The Shoppers In Front of Me | Teen Ink

The Shoppers In Front of Me

November 19, 2015
By Gwgideon GOLD, Commerce Twp, Michigan
Gwgideon GOLD, Commerce Twp, Michigan
11 articles 0 photos 14 comments

I was standing behind a boy and his mother at the grocery store. The boy was small, maybe in third grade, with long unkempt brown hair and bouncy legs. He was young. His mother, in contrast, looked like someone fighting for life and failing. Her body dropped with a heavy weariness from carrying her son on her shoulders.

Their cart was filled with food bought for a young child, covering the bottom of the basket but ascending no higher than six inches. Peanut butter and jelly, bread, a bag of baby carrots, and a collection of other school lunch necessities. The mother looked at a wall clock and sighed, reaching into her purse and frustratingly pushing things aside in an effort to find her wallet. She found it, pulling out the haggard leather thing and opening it. She looked through the few cards she had, pushing past her credit card and pulling out a government-issued food stamp card. Putting the wallet back in her bag, she held the food stamp card in the palm of her left hand, tucked in her pocket and hidden. She looked around and bowed her head down.

The boy, meanwhile, kept bouncing. He looked excitedly into the basket, seeing the snacks that would soon be tucked into brown paper bags by his mother and hauled to school. The winter was coming, which meant he could hide the bag inside of his coat and prevent his lunch from being stolen by Bobby Baxster. His mother didn’t know about Bobby Baxster.

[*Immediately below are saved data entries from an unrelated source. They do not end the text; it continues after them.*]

theorem test_C1_enable_p0 : (on S0 (.wr .p0 0x77FF 0x55)).map (·.ie) = some ⟨true, false, false⟩ := by decide
theorem test_C2_disable_p0 :
    (on S1on (.wr .p0 0x7FFF 0xAA)).map (fun t => (t.ie, t.irq)) =
      some (⟨false, true, true⟩, ⟨false, true, true⟩) := by decide
theorem test_C3_enable_keeps_line : (on S1on (.wr .p0 0x7000 0x00)) = some S1on := by decide
theorem test_C5_enable_p1 : (on S1 (.wr .p1 0x6001 0x00)).map (·.ie) = some ⟨false, true, false⟩ := by decide
theorem test_C6_disable_p1 : (on S1on (.wr .p1 0x6000 0x00)).map (·.irq) = some ⟨true, false, true⟩ := by decide
theorem test_C7_enable_p2 : (on S1 (.wr .p2 0x4000 0x00)).map (·.ie) = some ⟨false, false, true⟩ := by decide
theorem test_C8_disable_p2 : (on S1on (.wr .p2 0x7FFF 0x00)).map (·.ie) = some ⟨true, true, false⟩ := by decide
theorem test_S1_release : (on S0 (.wr .p0 0x87FF 0xFF)).map (fun t => (t.subrst, soundEnable t)) = some (false, true) := by
  decide
theorem test_S2_assert :
    (on { S1 with wd := ⟨3, 0, 5⟩ } (.wr .p0 0x8FFF 0x00)).map (fun t => (t.subrst, t.wd)) = some (true, ⟨3, 0, 0⟩) := by
  decide
theorem test_S5_io_release : (on S0 (.wr .p0 0x97FF 0x00)).map (·.iorst) = some false := by decide
theorem test_S6_io_assert :
    (on { S1 with lamp0 := true, lamp1 := true } (.wr .p0 0x9FFF 0x00)).map (fun t => (t.iorst, t.lamp0, t.lamp1)) =
      some (true, true, true) := by decide
theorem test_G1_service_p0 : (on { S0 with wd := ⟨7, 0, 0⟩ } (.rd .p0 0x7800)).map (·.wd) = some ⟨0, 0, 0⟩ := by decide
theorem test_G3_service_p2_write : (on { S1 with wd := ⟨1, 0, 7⟩ } (.wr .p2 0x3FFF 0)).map (·.wd) = some ⟨1, 0, 0⟩ := by
  decide
theorem test_G4_not_a_service : (on { S0 with wd := ⟨7, 0, 0⟩ } (.wr .p0 0x7800 0)).map (·.wd) = some ⟨7, 0, 0⟩ := by decide
theorem test_service_p2_read :
    (on { S1 with wd := ⟨1, 0, 7⟩ } (.rd .p2 0x2000)).map (fun t => (t.wd, t.draws)) = some (⟨1, 0, 0⟩, 1) := by decide
theorem test_U3_unmapped_read :
    (on S0 (.rd .p0 0x7000)).map (fun t => (t.diag, t.draws)) = some ([⟨1, .p0, .r, 0x7000, 0x00⟩], 1) := by decide
theorem test_U5_unmapped_write : (on S1 (.wr .p2 0xE000 0)).map (·.diag) = some [⟨1, .p2, .w, 0xE000, 0⟩] := by decide
theorem test_U6_no_service : (on { S0 with wd := ⟨7, 0, 0⟩ } (.rd .p0 0x6830)).map (·.wd) = some ⟨7, 0, 0⟩ := by decide

/-! ### System events (L2.10, L1.5, L1.8) -/

theorem test_E1_tick_from_reset :
    (on S0 .tick).map (fun t => (t.wd, t.out, t.irq)) = some (⟨1, 0, 0⟩, [], ⟨false, false, false⟩) := by decide
theorem test_E2_tick_running :
    (on { S1 with ie := ⟨true, false, true⟩ } .tick).map (fun t => (t.irq, t.out, t.wd)) =
      some (⟨true, false, true⟩, [.chipIrqPulse .s0 .p0, .chipIrqPulse .s1 .p1], ⟨1, 0, 1⟩) := by decide
theorem test_L18_both_expire :
    (on { S1 with wd := ⟨7, 0, 7⟩, iorst := true, ie := ⟨true, true, true⟩ } .tick).map (fun t => (t.out, t.wd, t.irq)) =
      some ([.watchdogReset .p0, .watchdogReset .p2, .resetPulse .p0, .resetPulse .p1, .resetPulse .p2], ⟨0, 0, 0⟩,
        ⟨false, false, false⟩) := by decide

The mother began unloading the cart, lifting up the same boxes of food that she had been lifting for the past eight years. She sighed again and then glanced at her bouncing boy. He was smiling, and for ever so shortly, a small star twinkled in her eye. Her lips began to curve up, pushing to form a smile until she looked back at the basket and lost the strength to hold her happiness.

The boy turned his eyes from the cart to the candy shelf neighboring the checkout lane, and got on his tippy-toes to reach the chocolate bar he was eying joyfully. His mother pushed her brown hair behind her head, a dusty brown as worn as her skin, and then handed the cashier her food stamp card. She looked to the ground and averted her eyes until the cashier, a college freshmen or sophomore who was sporting a shiny watch, handed it back to her with a fabricated smile.
She began to load up the cart with filled paper bags when she saw her boy with the chocolate. He lifted his head, bouncing, smiling, and saying, “Please, mommy?” as he held up the candy. Her head ever so slightly turned as she read the price tag out of her peripherals. 99¢. She sighed.

The cashier waited, smile pasted on his face, as the mother looked to the ground. Her son kept smiling, kept bouncing, unaware of all that he was subjecting his mother to. She stood there, looking at the boy with poor, wearied eyes. Eyes that had slaved for every dollar she owned, eyes that had loved and been abandoned, dead eyes that wished for new life.

She moved her head and managed a quick glance at me. There was something in that glance, a faint grasp for the approval of someone else, an approval she had been starved of for far too long. And so, she reached into her purse, grabbed her wallet, and pulled out a single dollar bill. The boy smiled, and the twinkle in her eye raged like it had five years ago.